Start of Block
-- ==== Sys2Proof/Laws/Memory.lean ====
section
/-! SUPPORT. What the memory operations do: a read after a write, the bytes a write leaves alone, and the canonical form that every
operation keeps. -/

namespace Sys2Proof.Machine

/-- A read after a write of the same address gives the byte written. -/
@[simp] theorem cellGet_set_same (d v : Byte) (a : Nat) : ∀ cs : List Host.Cell, cellsWf d cs = true →
    cellGet d (cellSet d cs a v) a = v := by
  have above : ∀ (cs : List Host.Cell) (lo : Nat), cellsAbove d lo cs = true → a ≤ lo → cellGet d cs a = d := by
    intro cs
    cases cs with
    | nil => intros; rfl
    | cons c rest =>
      intro lo h hlo
      obtain ⟨k, u⟩ := c
      simp only [cellsAbove, Bool.and_eq_true, decide_eq_true_eq] at h
      have : ¬ k = a := by omega
      have : a < k := by omega
      simp [cellGet, *]
  intro cs
  induction cs with
  | nil => intro _; by_cases h : v = d <;> simp [cellSet, cellGet, h]
  | cons c rest ih =>
    intro h
    obtain ⟨k, u⟩ := c
    simp only [cellsWf, Bool.and_eq_true, decide_eq_true_eq] at h
    unfold cellSet
    by_cases h1 : a < k
    · have : ¬ k = a := by omega
      by_cases hv : v = d <;> simp [cellGet, h1, hv, this]
    · by_cases h2 : a = k
      · subst h2
        by_cases hv : v = d
        · simpa [hv] using above rest a h.2 (Nat.le_refl a)
        · simp [cellGet, hv]
      · have hk : ¬ k = a := fun e => h2 e.symm
        simp only [h1, h2, if_false, cellGet, beq_iff_eq, hk]
        apply ih
        cases rest with
        | nil => rfl
        | cons c' r' =>
          obtain ⟨k', u'⟩ := c'
          simp only [cellsAbove, Bool.and_eq_true, decide_eq_true_eq] at h
          simp [cellsWf, h.2.1.2, h.2.2]

/-- A read of another address gives what it gave before the write. -/
@[simp] theorem cellGet_set_other (d v : Byte) (a b : Nat) (hab : b ≠ a) : ∀ cs : List Host.Cell, cellsWf d cs = true →
    cellGet d (cellSet d cs a v) b = cellGet d cs b := by
  have above : ∀ (cs : List Host.Cell) (lo : Nat), cellsAbove d lo cs = true → b ≤ lo → cellGet d cs b = d := by
    intro cs
    cases cs with
    | nil => intros; rfl
    | cons c rest =>
      intro lo h hlo
      obtain ⟨k, u⟩ := c
      simp only [cellsAbove, Bool.and_eq_true, decide_eq_true_eq] at h
      have : ¬ k = b := by omega
      have : b < k := by omega
      simp [cellGet, *]
  intro cs
  have hba : ¬ a = b := fun e => hab e.symm
  induction cs with
  | nil => intro _; by_cases h : v = d <;> simp [cellSet, cellGet, h, hba]
  | cons c rest ih =>
    intro h
    obtain ⟨k, u⟩ := c
    simp only [cellsWf, Bool.and_eq_true, decide_eq_true_eq] at h
    unfold cellSet
    by_cases h1 : a < k
    · by_cases hv : v = d
      · simp [h1, hv]
      · by_cases hb : b < a
        · have : ¬ k = b := by omega
          have : b < k := by omega
          simp [cellGet, *]
        · simp [cellGet, h1, hv, hba, hb]
    · by_cases h2 : a = k
      · subst h2
        by_cases hv : v = d
        · simp only [hv, if_true, cellGet, beq_iff_eq, hba, if_false, Nat.lt_irrefl]
          by_cases hb : b < a
          · simp [hb, above rest a h.2 (Nat.le_of_lt hb)]
          · simp [hb]
        · simp [cellGet, hv, hba]
      · simp only [h1, h2, if_false, cellGet, beq_iff_eq]
        have ih' := ih (by
          cases rest with
          | nil => rfl
          | cons c' r' =>
            obtain ⟨k', u'⟩ := c'
            simp only [cellsAbove, Bool.and_eq_true, decide_eq_true_eq] at h
            simp [cellsWf, h.2.1.2, h.2.2])
        rw [ih']

/-- Addresses above `lo` are above anything lower. -/
theorem cellsAbove_mono (d : Byte) {lo lo' : Nat} (h : lo' ≤ lo) : ∀ {cs : List Host.Cell}, cellsAbove d lo cs = true →
    cellsAbove d lo' cs = true
  | [], _ => rfl
  | (k, v) :: rest, hc => by
    simp only [cellsAbove, Bool.and_eq_true, decide_eq_true_eq] at hc ⊢
    exact ⟨⟨by omega, hc.1.2⟩, hc.2⟩

/-- The tail of a canonical memory lies above its head. -/
theorem cellsWf_of_above (d : Byte) {lo : Nat} : ∀ {cs : List Host.Cell}, cellsAbove d lo cs = true → cellsWf d cs = true
  | [], _ => rfl
  | (k, v) :: rest, h => by
    simp only [cellsAbove, Bool.and_eq_true, decide_eq_true_eq] at h
    simp [cellsWf, h.1.2, h.2]

theorem cellsAbove_set (d v : Byte) (a : Nat) : ∀ (cs : List Host.Cell) (lo : Nat), lo < a → cellsAbove d lo cs = true →
    cellsAbove d lo (cellSet d cs a v) = true := by
  intro cs
  induction cs with
  | nil => intro lo hlo _; by_cases h : v = d <;> simp [cellSet, cellsAbove, h, hlo]
  | cons c rest ih =>
    intro lo hlo h
    obtain ⟨k, u⟩ := c
    simp only [cellsAbove, Bool.and_eq_true, decide_eq_true_eq] at h
    obtain ⟨⟨hk, hu⟩, hr⟩ := h
    unfold cellSet
    by_cases h1 : a < k
    · by_cases hv : v = d <;> simp [cellsAbove, h1, hv, hk, hu, hr, hlo]
    · by_cases h2 : a = k
      · subst h2
        by_cases hv : v = d
        · simpa [hv] using cellsAbove_mono d (Nat.le_of_lt hk) hr
        · simp [cellsAbove, hv, hk, hr]
      · have : k < a := by omega
        simp [h1, h2, cellsAbove, hk, hu, ih k this hr]

/-- Setting a byte keeps the canonical form. -/
@[simp] theorem cellsWf_set (d v : Byte) (a : Nat) : ∀ cs : List Host.Cell, cellsWf d cs = true →
    cellsWf d (cellSet d cs a v) = true := by
  intro cs h
  cases cs with
  | nil => by_cases hv : v = d <;> simp [cellSet, cellsWf, cellsAbove, hv]
  | cons c rest =>
    obtain ⟨k, u⟩ := c
    simp only [cellsWf, Bool.and_eq_true, decide_eq_true_eq] at h
    unfold cellSet
    by_cases h1 : a < k
    · by_cases hv : v = d <;> simp [cellsWf, cellsAbove, h1, hv, h.1, h.2]
    · by_cases h2 : a = k
      · subst h2
        by_cases hv : v = d
        · simpa [hv] using cellsWf_of_above d h.2
        · simp [cellsWf, hv, h.2]
      · have : k < a := by omega
        simp [h1, h2, cellsWf, h.1, cellsAbove_set d v a rest k this h.2]

/-- Writing bytes keeps the canonical form. -/
@[simp] theorem cellsWf_write (d : Byte) : ∀ (bs : List Byte) (cs : List Host.Cell) (a : Nat), cellsWf d cs = true →
    cellsWf d (cellWrite d cs a bs) = true
  | [], _, _, h => h
  | b :: bs, cs, a, h => cellsWf_write d bs _ _ (cellsWf_set d b a cs h)

/-- Applying host writes keeps the canonical form. -/
@[simp] theorem cellsWf_apply (d : Byte) : ∀ (ws cs : List Host.Cell), cellsWf d cs = true → cellsWf d (cellApply d cs ws) = true
  | [], _, h => h
  | (a, b) :: ws, cs, h => cellsWf_apply d ws _ (cellsWf_set d b a cs h)

theorem cellClear_keep {k a n : Nat} {u : Byte} {rest : List Host.Cell} (h : k < a ∨ a + n ≤ k) :
    cellClear ((k, u) :: rest) a n = (k, u) :: cellClear rest a n := by
  simp [cellClear, h]

theorem cellClear_drop {k a n : Nat} {u : Byte} {rest : List Host.Cell} (h : ¬ (k < a ∨ a + n ≤ k)) :
    cellClear ((k, u) :: rest) a n = cellClear rest a n := by
  have h' : ¬ k < a ∧ ¬ a + n ≤ k := ⟨fun x => h (.inl x), fun x => h (.inr x)⟩
  simp [cellClear, h'.1, h'.2]

theorem cellsAbove_clear (d : Byte) (a n : Nat) : ∀ (cs : List Host.Cell) (lo : Nat), cellsAbove d lo cs = true →
    cellsAbove d lo (cellClear cs a n) = true := by
  intro cs
  induction cs with
  | nil => intros; rfl
  | cons c rest ih =>
    intro lo h
    obtain ⟨k, u⟩ := c
    simp only [cellsAbove, Bool.and_eq_true, decide_eq_true_eq] at h
    obtain ⟨⟨hk, hu⟩, hr⟩ := h
    by_cases hc : k < a ∨ a + n ≤ k
    · rw [cellClear_keep hc]
      simp only [cellsAbove, Bool.and_eq_true, decide_eq_true_eq]
      exact ⟨⟨hk, hu⟩, ih k hr⟩
    · rw [cellClear_drop hc]
      exact cellsAbove_mono d (Nat.le_of_lt hk) (ih k hr)

/-- Clearing an area keeps the canonical form. -/
@[simp] theorem cellsWf_clear (d : Byte) (a n : Nat) : ∀ cs : List Host.Cell, cellsWf d cs = true →
    cellsWf d (cellClear cs a n) = true := by
  intro cs h
  cases cs with
  | nil => rfl
  | cons c rest =>
    obtain ⟨k, u⟩ := c
    simp only [cellsWf, Bool.and_eq_true, decide_eq_true_eq] at h
    by_cases hc : k < a ∨ a + n ≤ k
    · rw [cellClear_keep hc]
      simp only [cellsWf, Bool.and_eq_true, decide_eq_true_eq]
      exact ⟨h.1, cellsAbove_clear d a n rest k h.2⟩
    · rw [cellClear_drop hc]
      exact cellsWf_of_above d (cellsAbove_clear d a n rest k h.2)

/-- A write of bytes leaves every address outside it alone. -/
theorem cellGet_write_outside (d : Byte) (x : Nat) : ∀ (bs : List Byte) (cs : List Host.Cell) (a : Nat), cellsWf d cs = true →
    (x < a ∨ a + bs.length ≤ x) → cellGet d (cellWrite d cs a bs) x = cellGet d cs x
  | [], _, _, _, _ => rfl
  | b :: bs, cs, a, h, hx => by
    simp only [List.length_cons] at hx
    rw [cellWrite, cellGet_write_outside d x bs _ _ (cellsWf_set d b a cs h) (by omega)]
    exact cellGet_set_other d b a x (by omega) cs h

/-- A read of what was just written gives the bytes written. -/
theorem cellRead_write (d : Byte) : ∀ (bs : List Byte) (cs : List Host.Cell) (a : Nat), cellsWf d cs = true →
    cellRead d (cellWrite d cs a bs) a bs.length = bs
  | [], _, _, _ => rfl
  | b :: bs, cs, a, h => by
    have hw := cellsWf_set d b a cs h
    simp only [List.length_cons, cellRead, cellWrite]
    rw [cellGet_write_outside d a bs _ _ hw (by omega), cellGet_set_same d b a cs h, cellRead_write d bs _ _ hw]

end Sys2Proof.Machine
end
End of Block
What this task involves:
Among the lines above, repeat exactly those from the line with "exact cellsWf_of_above d" to the line with "theorem cellGet_write_outside (d", counting both ends.

Written reply:
      exact cellsWf_of_above d (cellsAbove_clear d a n rest k h.2)

/-- A write of bytes leaves every address outside it alone. -/
theorem cellGet_write_outside (d : Byte) (x : Nat) : ∀ (bs : List Byte) (cs : List Host.Cell) (a : Nat), cellsWf d cs = true →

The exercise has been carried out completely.